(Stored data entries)

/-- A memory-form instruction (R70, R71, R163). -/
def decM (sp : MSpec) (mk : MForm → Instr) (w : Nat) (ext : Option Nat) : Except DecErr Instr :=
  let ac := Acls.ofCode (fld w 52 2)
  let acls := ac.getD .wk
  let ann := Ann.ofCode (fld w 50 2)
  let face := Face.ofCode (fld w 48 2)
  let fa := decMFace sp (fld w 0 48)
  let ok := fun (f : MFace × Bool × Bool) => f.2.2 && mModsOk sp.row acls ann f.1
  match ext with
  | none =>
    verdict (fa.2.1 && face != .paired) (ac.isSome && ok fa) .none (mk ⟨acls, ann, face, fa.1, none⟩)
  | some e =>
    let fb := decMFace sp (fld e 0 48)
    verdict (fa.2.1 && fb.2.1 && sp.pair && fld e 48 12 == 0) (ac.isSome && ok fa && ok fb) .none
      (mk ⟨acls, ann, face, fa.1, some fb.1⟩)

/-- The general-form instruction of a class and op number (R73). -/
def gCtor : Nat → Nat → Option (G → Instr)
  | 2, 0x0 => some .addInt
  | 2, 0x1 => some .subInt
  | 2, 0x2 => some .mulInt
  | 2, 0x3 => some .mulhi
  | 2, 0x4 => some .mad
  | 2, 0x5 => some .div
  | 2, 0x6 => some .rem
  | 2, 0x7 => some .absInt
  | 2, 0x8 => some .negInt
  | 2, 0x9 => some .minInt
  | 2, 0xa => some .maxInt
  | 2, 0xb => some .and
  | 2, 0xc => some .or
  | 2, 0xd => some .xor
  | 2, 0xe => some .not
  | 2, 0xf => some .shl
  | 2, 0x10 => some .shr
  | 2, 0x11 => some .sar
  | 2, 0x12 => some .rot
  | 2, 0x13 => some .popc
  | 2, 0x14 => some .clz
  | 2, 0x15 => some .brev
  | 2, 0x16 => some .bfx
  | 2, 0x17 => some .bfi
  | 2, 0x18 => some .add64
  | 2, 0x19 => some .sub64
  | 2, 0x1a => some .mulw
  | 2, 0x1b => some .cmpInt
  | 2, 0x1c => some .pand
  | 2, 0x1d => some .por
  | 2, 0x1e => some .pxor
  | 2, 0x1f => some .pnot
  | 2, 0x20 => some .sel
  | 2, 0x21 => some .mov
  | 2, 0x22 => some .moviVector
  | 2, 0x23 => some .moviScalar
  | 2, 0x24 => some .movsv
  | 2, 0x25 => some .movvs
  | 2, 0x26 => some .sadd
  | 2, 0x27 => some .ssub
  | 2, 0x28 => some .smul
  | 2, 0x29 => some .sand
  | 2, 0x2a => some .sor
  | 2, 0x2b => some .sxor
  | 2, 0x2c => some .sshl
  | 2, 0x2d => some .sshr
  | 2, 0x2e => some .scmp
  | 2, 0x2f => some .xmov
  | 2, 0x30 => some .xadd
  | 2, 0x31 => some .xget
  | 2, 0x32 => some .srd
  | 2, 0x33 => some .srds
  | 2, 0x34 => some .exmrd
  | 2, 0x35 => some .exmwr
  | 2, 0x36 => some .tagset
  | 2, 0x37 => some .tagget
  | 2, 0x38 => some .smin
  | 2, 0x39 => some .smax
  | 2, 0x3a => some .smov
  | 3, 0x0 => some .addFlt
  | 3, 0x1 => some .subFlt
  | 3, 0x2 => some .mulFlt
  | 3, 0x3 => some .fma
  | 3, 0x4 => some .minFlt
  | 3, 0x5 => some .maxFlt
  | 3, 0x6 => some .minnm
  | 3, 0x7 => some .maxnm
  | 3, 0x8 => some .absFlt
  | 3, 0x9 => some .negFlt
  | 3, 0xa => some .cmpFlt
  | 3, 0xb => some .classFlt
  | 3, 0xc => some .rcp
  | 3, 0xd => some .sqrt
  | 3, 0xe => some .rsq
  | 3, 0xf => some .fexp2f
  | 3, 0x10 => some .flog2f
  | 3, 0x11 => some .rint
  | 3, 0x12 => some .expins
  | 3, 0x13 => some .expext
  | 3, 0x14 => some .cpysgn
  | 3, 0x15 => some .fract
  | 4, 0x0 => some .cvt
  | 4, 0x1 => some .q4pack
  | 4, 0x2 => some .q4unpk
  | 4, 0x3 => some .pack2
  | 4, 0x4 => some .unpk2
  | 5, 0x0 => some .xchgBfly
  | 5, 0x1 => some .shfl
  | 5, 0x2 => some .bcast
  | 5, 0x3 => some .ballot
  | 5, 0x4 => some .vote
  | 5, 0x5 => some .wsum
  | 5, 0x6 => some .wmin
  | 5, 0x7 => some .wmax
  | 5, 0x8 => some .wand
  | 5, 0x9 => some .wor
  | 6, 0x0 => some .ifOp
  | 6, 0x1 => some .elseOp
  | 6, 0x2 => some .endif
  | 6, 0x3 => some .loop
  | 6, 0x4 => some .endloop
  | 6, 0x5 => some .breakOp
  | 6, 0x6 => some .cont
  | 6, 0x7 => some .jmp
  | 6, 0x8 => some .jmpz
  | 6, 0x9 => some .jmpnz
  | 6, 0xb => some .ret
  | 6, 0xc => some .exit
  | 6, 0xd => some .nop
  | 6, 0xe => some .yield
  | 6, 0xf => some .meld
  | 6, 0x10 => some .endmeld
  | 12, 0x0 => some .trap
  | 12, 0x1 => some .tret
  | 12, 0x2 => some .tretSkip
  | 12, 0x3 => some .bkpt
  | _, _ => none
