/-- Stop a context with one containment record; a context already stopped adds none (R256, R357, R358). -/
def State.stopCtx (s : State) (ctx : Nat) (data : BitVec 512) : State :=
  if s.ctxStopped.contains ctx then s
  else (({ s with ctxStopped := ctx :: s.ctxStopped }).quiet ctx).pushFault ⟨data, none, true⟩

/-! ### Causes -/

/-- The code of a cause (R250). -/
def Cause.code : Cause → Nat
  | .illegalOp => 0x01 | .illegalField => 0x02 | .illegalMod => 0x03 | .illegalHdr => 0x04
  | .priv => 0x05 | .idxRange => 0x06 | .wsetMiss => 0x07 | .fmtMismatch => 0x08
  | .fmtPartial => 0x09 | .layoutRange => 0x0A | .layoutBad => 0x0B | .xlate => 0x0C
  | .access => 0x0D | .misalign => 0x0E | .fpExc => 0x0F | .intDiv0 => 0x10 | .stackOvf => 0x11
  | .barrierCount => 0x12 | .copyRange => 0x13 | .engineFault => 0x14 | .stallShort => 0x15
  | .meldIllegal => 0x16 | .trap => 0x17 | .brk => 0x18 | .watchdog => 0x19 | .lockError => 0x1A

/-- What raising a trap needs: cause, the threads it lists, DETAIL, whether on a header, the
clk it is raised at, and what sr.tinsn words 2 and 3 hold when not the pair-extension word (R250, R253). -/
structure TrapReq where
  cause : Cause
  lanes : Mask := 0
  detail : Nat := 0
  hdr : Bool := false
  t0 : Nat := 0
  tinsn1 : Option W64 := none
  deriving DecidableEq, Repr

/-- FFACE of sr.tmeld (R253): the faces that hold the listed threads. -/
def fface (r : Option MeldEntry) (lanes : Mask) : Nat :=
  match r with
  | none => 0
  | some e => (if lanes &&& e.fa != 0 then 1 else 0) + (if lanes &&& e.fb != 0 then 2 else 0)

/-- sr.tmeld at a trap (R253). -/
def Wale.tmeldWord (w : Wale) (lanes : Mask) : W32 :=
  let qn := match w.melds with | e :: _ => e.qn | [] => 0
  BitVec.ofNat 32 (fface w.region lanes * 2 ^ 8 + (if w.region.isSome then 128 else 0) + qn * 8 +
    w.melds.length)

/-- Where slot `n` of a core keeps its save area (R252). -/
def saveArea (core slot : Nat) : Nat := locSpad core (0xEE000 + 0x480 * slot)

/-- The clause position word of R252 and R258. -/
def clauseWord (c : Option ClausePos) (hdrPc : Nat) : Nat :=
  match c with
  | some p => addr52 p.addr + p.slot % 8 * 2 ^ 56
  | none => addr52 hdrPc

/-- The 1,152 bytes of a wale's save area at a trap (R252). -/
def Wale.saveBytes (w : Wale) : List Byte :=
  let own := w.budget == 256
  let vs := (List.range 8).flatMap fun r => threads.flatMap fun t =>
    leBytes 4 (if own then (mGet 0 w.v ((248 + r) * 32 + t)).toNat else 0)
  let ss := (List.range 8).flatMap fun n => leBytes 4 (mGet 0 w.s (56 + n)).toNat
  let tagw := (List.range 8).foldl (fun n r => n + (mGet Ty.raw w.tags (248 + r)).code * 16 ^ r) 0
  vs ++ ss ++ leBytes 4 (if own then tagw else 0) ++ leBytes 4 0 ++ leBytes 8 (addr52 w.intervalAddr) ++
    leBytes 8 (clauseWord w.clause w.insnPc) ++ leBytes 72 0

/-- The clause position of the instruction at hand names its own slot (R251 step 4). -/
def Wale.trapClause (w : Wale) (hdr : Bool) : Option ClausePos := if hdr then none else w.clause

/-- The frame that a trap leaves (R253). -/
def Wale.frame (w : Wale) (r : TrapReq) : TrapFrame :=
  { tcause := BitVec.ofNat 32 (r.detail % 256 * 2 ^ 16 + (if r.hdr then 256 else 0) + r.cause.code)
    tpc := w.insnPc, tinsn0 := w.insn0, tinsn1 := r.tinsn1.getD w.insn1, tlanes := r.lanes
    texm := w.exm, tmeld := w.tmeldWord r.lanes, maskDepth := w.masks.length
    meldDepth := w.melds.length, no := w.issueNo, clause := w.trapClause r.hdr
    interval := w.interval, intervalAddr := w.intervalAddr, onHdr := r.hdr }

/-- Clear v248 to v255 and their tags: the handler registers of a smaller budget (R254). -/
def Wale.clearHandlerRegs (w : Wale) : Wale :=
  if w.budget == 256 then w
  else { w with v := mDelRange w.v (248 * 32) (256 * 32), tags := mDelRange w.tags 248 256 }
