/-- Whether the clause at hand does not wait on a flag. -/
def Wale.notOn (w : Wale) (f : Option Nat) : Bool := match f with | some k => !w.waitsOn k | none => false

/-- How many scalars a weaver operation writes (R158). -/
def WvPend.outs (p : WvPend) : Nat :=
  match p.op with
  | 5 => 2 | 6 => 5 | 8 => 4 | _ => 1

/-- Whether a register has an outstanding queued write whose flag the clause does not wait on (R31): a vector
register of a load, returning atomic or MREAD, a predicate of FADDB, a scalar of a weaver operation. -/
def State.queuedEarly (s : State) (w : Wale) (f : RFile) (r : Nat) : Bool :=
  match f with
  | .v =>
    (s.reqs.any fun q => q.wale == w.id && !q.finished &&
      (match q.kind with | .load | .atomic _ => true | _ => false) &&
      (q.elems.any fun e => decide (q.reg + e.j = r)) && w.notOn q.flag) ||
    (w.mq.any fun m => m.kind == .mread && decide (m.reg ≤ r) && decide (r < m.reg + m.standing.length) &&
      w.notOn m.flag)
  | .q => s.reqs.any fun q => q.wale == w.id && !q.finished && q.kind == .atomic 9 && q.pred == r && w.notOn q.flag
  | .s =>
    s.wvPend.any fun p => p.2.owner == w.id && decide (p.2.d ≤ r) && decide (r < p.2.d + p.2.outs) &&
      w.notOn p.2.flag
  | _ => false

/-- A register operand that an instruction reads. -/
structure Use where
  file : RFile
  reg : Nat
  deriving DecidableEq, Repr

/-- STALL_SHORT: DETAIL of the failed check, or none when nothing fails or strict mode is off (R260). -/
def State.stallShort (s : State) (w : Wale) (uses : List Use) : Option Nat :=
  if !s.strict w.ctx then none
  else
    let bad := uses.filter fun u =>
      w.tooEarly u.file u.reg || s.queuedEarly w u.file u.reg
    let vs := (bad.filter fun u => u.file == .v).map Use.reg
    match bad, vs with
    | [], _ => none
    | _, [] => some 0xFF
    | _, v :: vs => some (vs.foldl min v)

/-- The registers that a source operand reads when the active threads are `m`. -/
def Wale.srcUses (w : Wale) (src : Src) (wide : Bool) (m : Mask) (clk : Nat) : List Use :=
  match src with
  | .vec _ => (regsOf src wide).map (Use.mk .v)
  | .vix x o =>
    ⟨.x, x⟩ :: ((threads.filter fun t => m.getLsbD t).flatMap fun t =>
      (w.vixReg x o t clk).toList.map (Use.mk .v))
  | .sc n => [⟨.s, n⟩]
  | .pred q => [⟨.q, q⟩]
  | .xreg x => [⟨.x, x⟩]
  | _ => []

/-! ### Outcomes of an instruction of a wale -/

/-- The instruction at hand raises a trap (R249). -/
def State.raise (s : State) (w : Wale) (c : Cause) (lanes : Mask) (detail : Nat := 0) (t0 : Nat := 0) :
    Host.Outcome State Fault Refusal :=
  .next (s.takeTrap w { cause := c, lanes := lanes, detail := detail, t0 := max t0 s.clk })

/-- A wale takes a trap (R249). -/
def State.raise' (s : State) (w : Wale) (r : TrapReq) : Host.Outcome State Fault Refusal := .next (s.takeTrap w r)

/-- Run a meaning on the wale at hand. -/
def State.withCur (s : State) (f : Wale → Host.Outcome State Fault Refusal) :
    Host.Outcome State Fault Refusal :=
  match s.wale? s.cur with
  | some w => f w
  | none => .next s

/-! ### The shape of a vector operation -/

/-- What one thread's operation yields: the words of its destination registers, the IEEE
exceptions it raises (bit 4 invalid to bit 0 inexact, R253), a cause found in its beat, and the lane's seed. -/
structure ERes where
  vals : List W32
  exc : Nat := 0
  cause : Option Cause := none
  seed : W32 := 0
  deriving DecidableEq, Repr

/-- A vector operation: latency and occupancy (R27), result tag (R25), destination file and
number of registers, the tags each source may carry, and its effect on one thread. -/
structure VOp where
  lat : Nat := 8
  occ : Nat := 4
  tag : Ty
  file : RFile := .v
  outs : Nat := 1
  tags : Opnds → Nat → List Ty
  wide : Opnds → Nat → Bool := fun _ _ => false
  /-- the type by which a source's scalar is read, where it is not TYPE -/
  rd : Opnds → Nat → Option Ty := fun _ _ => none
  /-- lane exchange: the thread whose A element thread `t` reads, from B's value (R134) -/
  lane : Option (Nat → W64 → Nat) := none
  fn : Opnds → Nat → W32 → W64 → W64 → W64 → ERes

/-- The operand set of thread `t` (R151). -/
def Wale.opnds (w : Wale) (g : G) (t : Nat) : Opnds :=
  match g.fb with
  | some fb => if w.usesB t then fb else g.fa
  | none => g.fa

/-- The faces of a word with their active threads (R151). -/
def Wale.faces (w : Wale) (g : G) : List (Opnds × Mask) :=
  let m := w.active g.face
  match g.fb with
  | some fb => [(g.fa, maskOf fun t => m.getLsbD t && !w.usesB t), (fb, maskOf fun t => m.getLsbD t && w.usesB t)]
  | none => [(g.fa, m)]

PROBLEM TO WORK ON:
Copy out the data above word for word, starting at its first line and ending with the line that contains "0x7 => some .absInt".

RESPONSE AREA:
/-- A memory-form instruction (R70, R71, R163). -/
def decM (sp : MSpec) (mk : MForm → Instr) (w : Nat) (ext : Option Nat) : Except DecErr Instr :=
  let ac := Acls.ofCode (fld w 52 2)
  let acls := ac.getD .wk
  let ann := Ann.ofCode (fld w 50 2)
  let face := Face.ofCode (fld w 48 2)
  let fa := decMFace sp (fld w 0 48)
  let ok := fun (f : MFace × Bool × Bool) => f.2.2 && mModsOk sp.row acls ann f.1
  match ext with
  | none =>
    verdict (fa.2.1 && face != .paired) (ac.isSome && ok fa) .none (mk ⟨acls, ann, face, fa.1, none⟩)
  | some e =>
    let fb := decMFace sp (fld e 0 48)
    verdict (fa.2.1 && fb.2.1 && sp.pair && fld e 48 12 == 0) (ac.isSome && ok fa && ok fb) .none
      (mk ⟨acls, ann, face, fa.1, some fb.1⟩)

/-- The general-form instruction of a class and op number (R73). -/
def gCtor : Nat → Nat → Option (G → Instr)
  | 2, 0x0 => some .addInt
  | 2, 0x1 => some .subInt
  | 2, 0x2 => some .mulInt
  | 2, 0x3 => some .mulhi
  | 2, 0x4 => some .mad
  | 2, 0x5 => some .div
  | 2, 0x6 => some .rem
  | 2, 0x7 => some .absInt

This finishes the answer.